-- ==== Sys2Proof/Certificates/Slice0/Obligations.lean ====
section
/-! DEFINITION. The statements for the provers, in the order of the spec's rules. Each docstring names what it formalises. -/

open Sys2Proof Sys2Proof.Machine

/-! ### Fixed point (40_fixed_point.md) -/

/-- R122: `fxmul` is bits 39:8 of the exact 64-bit product, and is the product over 256 rounded toward minus infinity. -/
def Obligations.FxmulIsFlooredProductOver256 : Prop :=
  (∀ p q : Wide, fxmul p q = (BitVec.ofInt 64 (p.toInt * q.toInt)).extractLsb' 8 32)
  ∧ (∀ (p q : Wide) (k : Int), 256 * k ≤ p.toInt * q.toInt → p.toInt * q.toInt < 256 * (k + 1) → fxmul p q = BitVec.ofInt 32 k)

/-- R123, R124: addition and negation wrap modulo 2^32; sums may be taken in any order; the least value is its own negation. -/
def Obligations.FxaddFxnegWrapModulo : Prop :=
  (∀ p q : Wide, (fxadd p q).toNat = (p.toNat + q.toNat) % 2 ^ 32)
  ∧ (∀ p q : Wide, fxadd p q = fxadd q p)
  ∧ (∀ p q r : Wide, fxadd (fxadd p q) r = fxadd p (fxadd q r))
  ∧ (∀ p q : Wide, fxsub p q = fxadd p (fxneg q) ∧ fxadd (fxsub p q) q = p)
  ∧ (∀ p : Wide, fxadd p (fxneg p) = 0 ∧ fxneg (fxneg p) = p)
  ∧ fxneg 0x00000000 = 0x00000000 ∧ fxneg 0x80000000 = 0x80000000

/-- R131: the laws of `fxmul`, that it neither associates nor distributes, and the rule's values. -/
def Obligations.FxmulAlgebraicLaws : Prop :=
  (∀ p q : Wide, fxmul p q = fxmul q p)
  ∧ (∀ p : Wide, fxmul p 0x00000100 = p ∧ fxmul p 0x00000000 = 0 ∧ fxmul p 0xFFFFFF00 = fxneg p)
  ∧ fxmul (fxmul 0x00000080 0x00000001) 0x00000200 = 0x00000000
  ∧ fxmul 0x00000080 (fxmul 0x00000001 0x00000200) = 0x00000001
  ∧ (∃ p q r : Wide, fxmul p (fxadd q r) ≠ fxadd (fxmul p q) (fxmul p r))
  ∧ fxmul 0x00000180 0x00000180 = 0x00000240 ∧ fxmul 0xFFFFFE80 0x00000180 = 0xFFFFFDC0
  ∧ fxmul 0x000000FF 0x000000FF = 0x000000FE ∧ fxmul 0xFFFFFF01 0x000000FF = 0xFFFFFF01
  ∧ fxmul 0x7FFFFFFF 0x00000200 = 0xFFFFFFFE ∧ fxmul 0x00010000 0x00010000 = 0x01000000
  ∧ fxmul 0x01000000 0x01000000 = 0x00000000 ∧ fxmul 0x80000000 0x80000000 = 0x00000000

/-- R125: `fits8` accepts exactly the magnitudes below 128.0, both as signed integers and as the two ranges of raw patterns, and the
cut to 16 bits then loses nothing. -/
def Obligations.Fits8AcceptsMagnitudeBelow128 : Prop :=
  (∀ v : Wide, fits8 v = true ↔ -32768 < v.toInt ∧ v.toInt < 32768)
  ∧ (∀ v : Wide, fits8 v = true ↔ v ≤ 0x00007FFF ∨ 0xFFFF8001 ≤ v)
  ∧ (∀ v : Wide, fits8 v = true → (v.extractLsb' 0 16).signExtend 32 = v)

/-- R127: the table index is the angle modulo one turn with a non-negative result; lane y and the integer part have no effect. -/
def Obligations.AngleReducesModuloOneTurn : Prop :=
  ∀ v : Vec2, ((angleOf v).toNat : Int) = v.x.toInt % 256
    ∧ (∀ y : Wide, angleOf ⟨v.x, y⟩ = angleOf v)
    ∧ (∀ turns : Wide, angleOf ⟨v.x + turns <<< 8, v.y⟩ = angleOf v)

/-- The table is exact at the four pinned angles (R128, R129) and no entry has magnitude above 1.0 (R130). The sign at half a turn,
the other three pins and the bound are the spec's own choice (decision D13, "from general knowledge, not in source"). -/
def Obligations.TrigTablePinnedAndBounded : Prop :=
  (cosT 128 = 0xFFFFFF00 ∧ sinT 128 = 0x00000000)
  ∧ (cosT 0 = 0x00000100 ∧ sinT 0 = 0x00000000)
  ∧ (cosT 64 = 0x00000000 ∧ sinT 64 = 0x00000100)
  ∧ (cosT 192 = 0x00000000 ∧ sinT 192 = 0xFFFFFF00)
  ∧ (∀ k : BitVec 8, -256 ≤ (cosT k).toInt ∧ (cosT k).toInt ≤ 256 ∧ -256 ≤ (sinT k).toInt ∧ (sinT k).toInt ≤ 256)

/-! ### Working-matrix commands (41_working_matrix.md) -/

/-- R141: IDENT runs in every state, writes the identity to M[d], and changes nothing else. -/
def Obligations.IdentWritesIdentity : Prop :=
  ∀ (s : State) (d : Idx), opcOf (encode (.ident d)) = 0x01 ∧ ∃ t, exec (.ident d) s = .next t
    ∧ t.readM d = ⟨0x00000100, 0, 0, 0x00000100, 0, 0⟩ ∧ OnlyWrites (.m d) s t

/-- R142: ROT runs in every state and writes (cos, -sin, sin, cos, 0, 0) of the angle in V[a].x[7:0] to M[d]. -/
def Obligations.RotWritesRotation : Prop :=
  ∀ (s : State) (d a : Idx), opcOf (encode (.rot d a)) = 0x02 ∧ ∃ t, exec (.rot d a) s = .next t
    ∧ t.readM d = ⟨cosT ((s.readV a).x.extractLsb' 0 8), fxneg (sinT ((s.readV a).x.extractLsb' 0 8)),
        sinT ((s.readV a).x.extractLsb' 0 8), cosT ((s.readV a).x.extractLsb' 0 8), 0, 0⟩
    ∧ OnlyWrites (.m d) s t

/-- R143: TRN runs in every state and writes the identity's linear part with the negated position. -/
def Obligations.TrnWritesNegatedPosition : Prop :=
  ∀ (s : State) (d a : Idx), opcOf (encode (.trn d a)) = 0x03 ∧ ∃ t, exec (.trn d a) s = .next t
    ∧ t.readM d = ⟨0x00000100, 0, 0, 0x00000100, fxneg (s.readV a).x, fxneg (s.readV a).y⟩ ∧ OnlyWrites (.m d) s t

/-- R144: SCL runs in every state and stores the scale as given, whatever its range. -/
def Obligations.SclStoresScaleAsGiven : Prop :=
  ∀ (s : State) (d a : Idx), opcOf (encode (.scl d a)) = 0x04 ∧ ∃ t, exec (.scl d a) s = .next t
    ∧ t.readM d = ⟨(s.readV a).x, 0, 0, (s.readV a).y, 0, 0⟩ ∧ OnlyWrites (.m d) s t

/-- R145: POS runs in every state and writes the negated translation to V[d]; M[a] is not changed. -/
def Obligations.PosReadsNegatedTranslation : Prop :=
  ∀ (s : State) (d a : Idx), opcOf (encode (.pos d a)) = 0x05 ∧ ∃ t, exec (.pos d a) s = .next t
    ∧ t.readV d = ⟨fxneg (s.readM a).x, fxneg (s.readM a).y⟩ ∧ t.readM a = s.readM a ∧ OnlyWrites (.v d) s t

/-- R146, R147, R152: MUL runs in every state and for every combination of equal indices, and writes the six formulas of the OLD
sources to M[d]. -/
def Obligations.MulWritesProductOfOldSources : Prop :=
  ∀ (s : State) (d a b : Idx), opcOf (encode (.mul d a b)) = 0x06 ∧ ∃ t, exec (.mul d a b) s = .next t
    ∧ (let A := s.readM a
       let B := s.readM b
       t.readM d = ⟨fxadd (fxmul A.a B.a) (fxmul A.b B.c), fxadd (fxmul A.a B.b) (fxmul A.b B.d),
         fxadd (fxmul A.c B.a) (fxmul A.d B.c), fxadd (fxmul A.c B.b) (fxmul A.d B.d),
         fxadd (fxadd (fxmul A.a B.x) (fxmul A.b B.y)) A.x, fxadd (fxadd (fxmul A.c B.x) (fxmul A.d B.y)) A.y⟩)
    ∧ OnlyWrites (.m d) s t

/-- R148: the identity is neutral on both sides, bit for bit, for all 2^192 matrices. -/
def Obligations.IdentityIsNeutralForMatmul : Prop :=
  ∀ W : WorkingMatrix, matmul W ⟨0x00000100, 0, 0, 0x00000100, 0, 0⟩ = W ∧ matmul ⟨0x00000100, 0, 0, 0x00000100, 0, 0⟩ W = W

/-- `matmul` is not commutative (R150's example, which rests on the quarter turn pinned by decision D13) and does not associate in
general (95_test_vectors.md V-MUL-6). -/
def Obligations.MatmulNeitherCommutesNorAssociates : Prop :=
  (matmul (rotationMatrix 64) (scaleMatrix ⟨0x200, 0x300⟩) = ⟨0, 0xFFFFFD00, 0x00000200, 0, 0, 0⟩
    ∧ matmul (scaleMatrix ⟨0x200, 0x300⟩) (rotationMatrix 64) = ⟨0, 0xFFFFFE00, 0x00000300, 0, 0, 0⟩)
  ∧ (∃ A B C : WorkingMatrix, matmul (matmul A B) C ≠ matmul A (matmul B C))

/-- R151: the position of translation times W, and of W times translation, for every vector and every W. -/
def Obligations.PositionLawsOfMatmul : Prop :=
  ∀ (v : Vec2) (W : WorkingMatrix),
    positionOf (matmul (translationMatrix v) W) = ⟨fxneg (fxadd W.x (fxneg v.x)), fxneg (fxadd W.y (fxneg v.y))⟩
    ∧ (W.x = 0 → W.y = 0 → positionOf (matmul (translationMatrix v) W) = v)
    ∧ (matmul W (translationMatrix v)).x = fxadd (fxadd (fxmul W.a (fxneg v.x)) (fxmul W.b (fxneg v.y))) W.x

/-- 95_test_vectors.md S3: the half turn squared is the identity, as commands, whatever the registers. It rests on R128, whose sign is
the spec's own choice (decision D13). -/
def Obligations.HalfTurnSquaredIsIdentity : Prop :=
  ∀ (s : State) (d a e : Idx), (s.readV a).x.extractLsb' 0 8 = 0x80#8 →
    ∃ t, execAll [.rot d a, .mul e d d] s = .next t ∧ t.readM e = ⟨0x00000100, 0, 0, 0x00000100, 0, 0⟩

/-- 95_test_vectors.md S2 and S4, from R143, R145, R147, R151: TRN, a product with a matrix of zero translation, and POS give back
the position. -/
def Obligations.TranslationIsRecoveredThroughMul : Prop :=
  ∀ (s : State) (d a w e p : Idx), w ≠ d → (s.readM w).x = 0 → (s.readM w).y = 0 →
    ∃ t, execAll [.trn d a, .mul e d w, .pos p e] s = .next t ∧ t.readV p = s.readV a

/-! ### Conversions (42_narrow_widen.md) -/

/-- R164: TRYBG completes when the four coefficients fit, writing all six fields of B[d] and OVF <- 0; else it raises Overflow with
the first failing coefficient and writes no data register. -/
def Obligations.TrybgNarrowsOrRaisesOverflow : Prop :=
  (∀ (s : State) (d a : Idx), fits8 (s.readM a).a = true → fits8 (s.readM a).b = true → fits8 (s.readM a).c = true →
    fits8 (s.readM a).d = true → opcOf (encode (.trybg d a)) = 0x10 ∧ ∃ t, exec (.trybg d a) s = .next t
      ∧ t.readB d = ⟨(s.readM a).a.extractLsb' 0 16, (s.readM a).b.extractLsb' 0 16, (s.readM a).c.extractLsb' 0 16,
          (s.readM a).d.extractLsb' 0 16, (s.readM a).x, (s.readM a).y⟩
      ∧ CompletesInto (.b d) s t)
  ∧ (∀ (s : State) (d a : Idx) (info : BitVec 4),
      (info = 0 ∧ fits8 (s.readM a).a = false
        ∨ info = 1 ∧ fits8 (s.readM a).a = true ∧ fits8 (s.readM a).b = false
        ∨ info = 2 ∧ fits8 (s.readM a).a = true ∧ fits8 (s.readM a).b = true ∧ fits8 (s.readM a).c = false
        ∨ info = 3 ∧ fits8 (s.readM a).a = true ∧ fits8 (s.readM a).b = true ∧ fits8 (s.readM a).c = true
            ∧ fits8 (s.readM a).d = false) →
      ∃ t, exec (.trybg d a) s = .next t ∧ OverflowRaised info (encode (.trybg d a)) s t)

/-- R166: TRYOBJ, as TRYBG; the translation is neither tested nor stored. -/
def Obligations.TryobjNarrowsOrRaisesOverflow : Prop :=
  (∀ (s : State) (d a : Idx), fits8 (s.readM a).a = true → fits8 (s.readM a).b = true → fits8 (s.readM a).c = true →
    fits8 (s.readM a).d = true → opcOf (encode (.tryobj d a)) = 0x11 ∧ ∃ t, exec (.tryobj d a) s = .next t
      ∧ t.readO d = ⟨(s.readM a).a.extractLsb' 0 16, (s.readM a).b.extractLsb' 0 16, (s.readM a).c.extractLsb' 0 16,
          (s.readM a).d.extractLsb' 0 16⟩
      ∧ CompletesInto (.o d) s t)
  ∧ (∀ (s : State) (d a : Idx) (info : BitVec 4),
      (info = 0 ∧ fits8 (s.readM a).a = false
        ∨ info = 1 ∧ fits8 (s.readM a).a = true ∧ fits8 (s.readM a).b = false
        ∨ info = 2 ∧ fits8 (s.readM a).a = true ∧ fits8 (s.readM a).b = true ∧ fits8 (s.readM a).c = false
        ∨ info = 3 ∧ fits8 (s.readM a).a = true ∧ fits8 (s.readM a).b = true ∧ fits8 (s.readM a).c = true
            ∧ fits8 (s.readM a).d = false) →
      ∃ t, exec (.tryobj d a) s = .next t ∧ OverflowRaised info (encode (.tryobj d a)) s t)

/-- R165: WRPBG runs in every state, cuts the coefficients to 16 bits, copies x and y, and touches no flag. -/
def Obligations.WrpbgTruncatesCoefficients : Prop :=
  ∀ (s : State) (d a : Idx), opcOf (encode (.wrpbg d a)) = 0x12 ∧ ∃ t, exec (.wrpbg d a) s = .next t
    ∧ t.readB d = ⟨(s.readM a).a.extractLsb' 0 16, (s.readM a).b.extractLsb' 0 16, (s.readM a).c.extractLsb' 0 16,
        (s.readM a).d.extractLsb' 0 16, (s.readM a).x, (s.readM a).y⟩
    ∧ OnlyWrites (.b d) s t

/-- R167: WRPOBJ runs in every state, cuts the coefficients to 16 bits, drops x and y, and touches no flag. -/
def Obligations.WrpobjTruncatesCoefficients : Prop :=
  ∀ (s : State) (d a : Idx), opcOf (encode (.wrpobj d a)) = 0x13 ∧ ∃ t, exec (.wrpobj d a) s = .next t
    ∧ t.readO d = ⟨(s.readM a).a.extractLsb' 0 16, (s.readM a).b.extractLsb' 0 16, (s.readM a).c.extractLsb' 0 16,
        (s.readM a).d.extractLsb' 0 16⟩
    ∧ OnlyWrites (.o d) s t

/-- R168: WIDBG runs in every state, sign-extends the coefficients and copies x and y. -/
def Obligations.WidbgSignExtendsCoefficients : Prop :=
  ∀ (s : State) (d a : Idx), opcOf (encode (.widbg d a)) = 0x14 ∧ ∃ t, exec (.widbg d a) s = .next t
    ∧ t.readM d = ⟨(s.readB a).a.signExtend 32, (s.readB a).b.signExtend 32, (s.readB a).c.signExtend 32,
        (s.readB a).d.signExtend 32, (s.readB a).x, (s.readB a).y⟩
    ∧ OnlyWrites (.m d) s t

/-- R169: WIDOBJ runs in every state, sign-extends the coefficients and sets the translation to zero. -/
def Obligations.WidobjSignExtendsCoefficients : Prop :=
  ∀ (s : State) (d a : Idx), opcOf (encode (.widobj d a)) = 0x15 ∧ ∃ t, exec (.widobj d a) s = .next t
    ∧ t.readM d = ⟨(s.readO a).a.signExtend 32, (s.readO a).b.signExtend 32, (s.readO a).c.signExtend 32,
        (s.readO a).d.signExtend 32, 0, 0⟩
    ∧ OnlyWrites (.m d) s t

----

◆ Exercise prompt ◆
Search the listing above for the string "ofInt". Copy every line that contains it.

◆ Task result ◆
  (∀ p q : Wide, fxmul p q = (BitVec.ofInt 64 (p.toInt * q.toInt)).extractLsb' 8 32)
  ∧ (∀ (p q : Wide) (k : Int), 256 * k ≤ p.toInt * q.toInt → p.toInt * q.toInt < 256 * (k + 1) → fxmul p q = BitVec.ofInt 32 k)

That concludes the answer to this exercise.